### Work task
Pull out every line below that holds the word "mean".

[Saved data entries]
________________________
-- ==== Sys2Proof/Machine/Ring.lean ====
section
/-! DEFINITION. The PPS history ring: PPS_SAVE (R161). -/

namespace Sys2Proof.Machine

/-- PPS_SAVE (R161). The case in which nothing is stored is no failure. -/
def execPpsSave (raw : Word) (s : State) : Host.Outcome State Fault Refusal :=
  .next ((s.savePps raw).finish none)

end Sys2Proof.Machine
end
________________________
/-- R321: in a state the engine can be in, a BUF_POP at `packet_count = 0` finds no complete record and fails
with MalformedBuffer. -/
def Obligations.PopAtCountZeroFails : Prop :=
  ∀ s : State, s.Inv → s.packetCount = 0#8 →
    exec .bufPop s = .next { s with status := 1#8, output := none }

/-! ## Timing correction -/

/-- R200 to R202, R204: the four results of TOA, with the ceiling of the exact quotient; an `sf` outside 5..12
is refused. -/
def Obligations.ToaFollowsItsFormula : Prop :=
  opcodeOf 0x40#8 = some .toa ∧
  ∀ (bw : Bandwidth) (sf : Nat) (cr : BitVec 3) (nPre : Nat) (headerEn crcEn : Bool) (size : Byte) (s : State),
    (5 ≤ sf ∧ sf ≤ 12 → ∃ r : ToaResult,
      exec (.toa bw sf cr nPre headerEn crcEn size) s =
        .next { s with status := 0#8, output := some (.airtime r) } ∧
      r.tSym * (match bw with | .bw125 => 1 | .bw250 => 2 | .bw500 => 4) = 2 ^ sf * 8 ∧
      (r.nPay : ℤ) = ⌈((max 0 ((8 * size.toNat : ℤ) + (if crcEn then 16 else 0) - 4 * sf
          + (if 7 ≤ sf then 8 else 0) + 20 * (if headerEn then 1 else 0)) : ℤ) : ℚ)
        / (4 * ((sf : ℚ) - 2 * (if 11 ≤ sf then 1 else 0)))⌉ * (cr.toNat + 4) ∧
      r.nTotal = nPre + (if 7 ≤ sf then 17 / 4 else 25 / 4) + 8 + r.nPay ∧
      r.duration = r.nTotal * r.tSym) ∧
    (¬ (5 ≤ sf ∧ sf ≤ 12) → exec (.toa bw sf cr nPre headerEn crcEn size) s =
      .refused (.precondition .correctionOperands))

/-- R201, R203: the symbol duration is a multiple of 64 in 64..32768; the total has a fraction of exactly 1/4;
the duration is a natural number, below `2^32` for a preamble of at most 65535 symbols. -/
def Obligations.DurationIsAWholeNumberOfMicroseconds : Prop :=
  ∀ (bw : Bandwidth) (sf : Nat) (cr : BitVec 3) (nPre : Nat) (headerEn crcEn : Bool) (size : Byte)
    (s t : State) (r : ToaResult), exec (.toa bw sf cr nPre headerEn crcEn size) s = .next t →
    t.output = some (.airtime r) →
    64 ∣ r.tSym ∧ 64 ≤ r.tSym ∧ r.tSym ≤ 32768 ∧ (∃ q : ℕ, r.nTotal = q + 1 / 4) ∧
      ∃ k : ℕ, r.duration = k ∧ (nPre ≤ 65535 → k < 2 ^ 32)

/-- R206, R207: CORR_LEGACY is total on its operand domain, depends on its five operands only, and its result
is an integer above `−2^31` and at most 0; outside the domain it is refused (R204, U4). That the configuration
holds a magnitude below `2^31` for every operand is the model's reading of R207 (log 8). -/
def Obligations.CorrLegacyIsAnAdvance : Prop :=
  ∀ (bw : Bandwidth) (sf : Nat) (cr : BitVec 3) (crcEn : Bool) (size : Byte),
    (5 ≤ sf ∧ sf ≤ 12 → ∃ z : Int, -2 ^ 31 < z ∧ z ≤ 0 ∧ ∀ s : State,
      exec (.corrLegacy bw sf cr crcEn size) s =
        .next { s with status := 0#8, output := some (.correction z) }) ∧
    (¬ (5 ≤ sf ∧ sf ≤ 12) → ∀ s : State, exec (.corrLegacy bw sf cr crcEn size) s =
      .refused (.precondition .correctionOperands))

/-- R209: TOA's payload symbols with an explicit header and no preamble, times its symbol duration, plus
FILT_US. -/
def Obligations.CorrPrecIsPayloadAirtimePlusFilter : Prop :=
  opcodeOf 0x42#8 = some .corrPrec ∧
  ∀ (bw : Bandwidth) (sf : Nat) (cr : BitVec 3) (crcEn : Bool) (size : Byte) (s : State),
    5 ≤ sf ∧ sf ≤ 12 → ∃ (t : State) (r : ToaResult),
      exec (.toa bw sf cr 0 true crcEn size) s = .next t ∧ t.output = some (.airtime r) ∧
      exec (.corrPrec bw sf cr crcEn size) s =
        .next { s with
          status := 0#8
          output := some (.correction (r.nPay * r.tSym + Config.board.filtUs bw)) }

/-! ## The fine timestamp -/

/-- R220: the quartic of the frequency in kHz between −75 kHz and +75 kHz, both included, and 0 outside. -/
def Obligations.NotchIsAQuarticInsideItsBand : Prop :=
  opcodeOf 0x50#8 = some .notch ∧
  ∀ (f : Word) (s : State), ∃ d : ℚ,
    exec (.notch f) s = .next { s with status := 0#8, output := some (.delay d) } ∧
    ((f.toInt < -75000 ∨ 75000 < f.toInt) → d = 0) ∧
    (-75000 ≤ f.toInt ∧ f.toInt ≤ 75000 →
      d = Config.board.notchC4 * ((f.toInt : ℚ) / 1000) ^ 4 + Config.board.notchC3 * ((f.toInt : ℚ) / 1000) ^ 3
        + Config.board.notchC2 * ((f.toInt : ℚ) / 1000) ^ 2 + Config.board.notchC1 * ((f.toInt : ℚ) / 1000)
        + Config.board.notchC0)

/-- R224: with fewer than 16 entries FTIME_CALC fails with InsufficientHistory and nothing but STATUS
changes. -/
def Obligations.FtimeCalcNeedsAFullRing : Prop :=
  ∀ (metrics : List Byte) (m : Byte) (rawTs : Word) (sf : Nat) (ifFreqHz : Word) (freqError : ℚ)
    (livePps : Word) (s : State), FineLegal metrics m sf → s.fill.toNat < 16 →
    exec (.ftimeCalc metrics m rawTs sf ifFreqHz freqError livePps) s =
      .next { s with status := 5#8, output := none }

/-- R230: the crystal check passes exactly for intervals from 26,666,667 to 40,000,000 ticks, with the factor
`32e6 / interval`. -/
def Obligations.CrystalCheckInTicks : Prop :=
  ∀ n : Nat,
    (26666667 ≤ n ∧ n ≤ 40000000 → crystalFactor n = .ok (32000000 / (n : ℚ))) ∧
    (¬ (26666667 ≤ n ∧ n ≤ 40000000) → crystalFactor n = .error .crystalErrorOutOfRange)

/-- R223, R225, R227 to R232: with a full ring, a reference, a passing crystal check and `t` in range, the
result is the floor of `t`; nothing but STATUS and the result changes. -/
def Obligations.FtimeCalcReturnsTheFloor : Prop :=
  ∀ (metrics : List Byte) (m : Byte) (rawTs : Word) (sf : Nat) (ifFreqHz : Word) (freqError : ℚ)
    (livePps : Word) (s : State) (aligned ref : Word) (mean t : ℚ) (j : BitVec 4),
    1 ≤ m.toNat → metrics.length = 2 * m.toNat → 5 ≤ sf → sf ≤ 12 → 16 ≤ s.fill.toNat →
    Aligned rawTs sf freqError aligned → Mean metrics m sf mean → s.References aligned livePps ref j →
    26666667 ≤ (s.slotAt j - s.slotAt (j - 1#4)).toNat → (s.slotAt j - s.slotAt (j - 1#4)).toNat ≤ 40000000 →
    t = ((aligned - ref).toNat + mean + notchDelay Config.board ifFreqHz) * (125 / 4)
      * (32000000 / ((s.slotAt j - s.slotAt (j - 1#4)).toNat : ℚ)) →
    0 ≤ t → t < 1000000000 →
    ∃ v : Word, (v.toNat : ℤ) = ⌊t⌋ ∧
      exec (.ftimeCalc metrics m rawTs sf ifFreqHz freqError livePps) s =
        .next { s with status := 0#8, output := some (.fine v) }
________________________
### Completed exercise
    (livePps : Word) (s : State) (aligned ref : Word) (mean t : ℚ) (j : BitVec 4),
    Aligned rawTs sf freqError aligned → Mean metrics m sf mean → s.References aligned livePps ref j →
    t = ((aligned - ref).toNat + mean + notchDelay Config.board ifFreqHz) * (125 / 4)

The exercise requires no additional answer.